Stored data:
------------------------------------

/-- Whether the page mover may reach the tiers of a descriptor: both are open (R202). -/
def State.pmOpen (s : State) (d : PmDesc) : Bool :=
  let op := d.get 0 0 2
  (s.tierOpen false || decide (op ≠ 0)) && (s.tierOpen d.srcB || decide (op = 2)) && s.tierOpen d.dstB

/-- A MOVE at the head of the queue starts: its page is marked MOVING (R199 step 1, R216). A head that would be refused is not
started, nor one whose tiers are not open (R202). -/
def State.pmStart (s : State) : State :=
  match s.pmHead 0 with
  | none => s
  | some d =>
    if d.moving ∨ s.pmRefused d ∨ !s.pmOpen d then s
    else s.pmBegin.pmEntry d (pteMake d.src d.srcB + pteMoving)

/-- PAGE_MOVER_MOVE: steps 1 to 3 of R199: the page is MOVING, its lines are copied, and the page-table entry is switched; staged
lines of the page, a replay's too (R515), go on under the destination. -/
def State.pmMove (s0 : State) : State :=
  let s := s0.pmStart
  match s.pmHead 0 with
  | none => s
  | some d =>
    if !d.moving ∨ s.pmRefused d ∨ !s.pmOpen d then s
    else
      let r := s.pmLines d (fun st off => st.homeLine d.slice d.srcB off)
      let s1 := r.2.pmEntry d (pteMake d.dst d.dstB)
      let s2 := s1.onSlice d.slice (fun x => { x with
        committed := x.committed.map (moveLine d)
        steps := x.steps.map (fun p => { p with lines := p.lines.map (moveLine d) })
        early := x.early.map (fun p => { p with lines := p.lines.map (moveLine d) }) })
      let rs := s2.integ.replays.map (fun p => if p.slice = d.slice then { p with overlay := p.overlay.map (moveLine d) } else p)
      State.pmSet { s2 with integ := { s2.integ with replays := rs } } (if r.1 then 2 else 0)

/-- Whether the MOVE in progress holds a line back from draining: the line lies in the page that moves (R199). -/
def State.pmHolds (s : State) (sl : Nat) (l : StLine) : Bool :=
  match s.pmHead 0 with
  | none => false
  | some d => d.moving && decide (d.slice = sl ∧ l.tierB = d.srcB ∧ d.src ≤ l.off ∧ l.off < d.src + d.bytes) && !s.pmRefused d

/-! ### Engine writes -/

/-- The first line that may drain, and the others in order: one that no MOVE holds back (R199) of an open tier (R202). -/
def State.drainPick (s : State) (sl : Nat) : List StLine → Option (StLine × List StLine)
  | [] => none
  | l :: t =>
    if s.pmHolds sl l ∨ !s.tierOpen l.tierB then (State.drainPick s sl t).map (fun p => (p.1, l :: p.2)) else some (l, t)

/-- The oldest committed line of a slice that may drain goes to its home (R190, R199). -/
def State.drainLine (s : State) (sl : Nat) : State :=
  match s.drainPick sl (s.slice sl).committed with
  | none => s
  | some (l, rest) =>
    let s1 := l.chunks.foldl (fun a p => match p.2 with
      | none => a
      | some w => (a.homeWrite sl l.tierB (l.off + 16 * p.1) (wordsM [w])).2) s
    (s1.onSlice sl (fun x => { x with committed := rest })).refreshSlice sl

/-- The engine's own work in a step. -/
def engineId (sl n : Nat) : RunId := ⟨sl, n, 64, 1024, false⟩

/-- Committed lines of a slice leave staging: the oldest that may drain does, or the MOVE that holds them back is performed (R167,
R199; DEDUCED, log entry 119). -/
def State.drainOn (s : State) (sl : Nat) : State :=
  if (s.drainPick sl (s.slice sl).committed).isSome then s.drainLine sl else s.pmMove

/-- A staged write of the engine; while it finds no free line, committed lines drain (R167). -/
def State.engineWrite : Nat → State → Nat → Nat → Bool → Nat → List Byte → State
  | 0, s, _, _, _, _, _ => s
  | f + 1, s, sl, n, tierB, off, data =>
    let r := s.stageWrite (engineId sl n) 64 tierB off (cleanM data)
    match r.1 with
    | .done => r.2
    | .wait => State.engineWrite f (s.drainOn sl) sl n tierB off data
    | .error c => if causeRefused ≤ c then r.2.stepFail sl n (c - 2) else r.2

------------------------------------

Your objective: Take every line from the data above that holds "Whether" and copy it out.

Task result:
/-- Whether the page mover may reach the tiers of a descriptor: both are open (R202). -/
/-- Whether the MOVE in progress holds a line back from draining: the line lies in the page that moves (R199). -/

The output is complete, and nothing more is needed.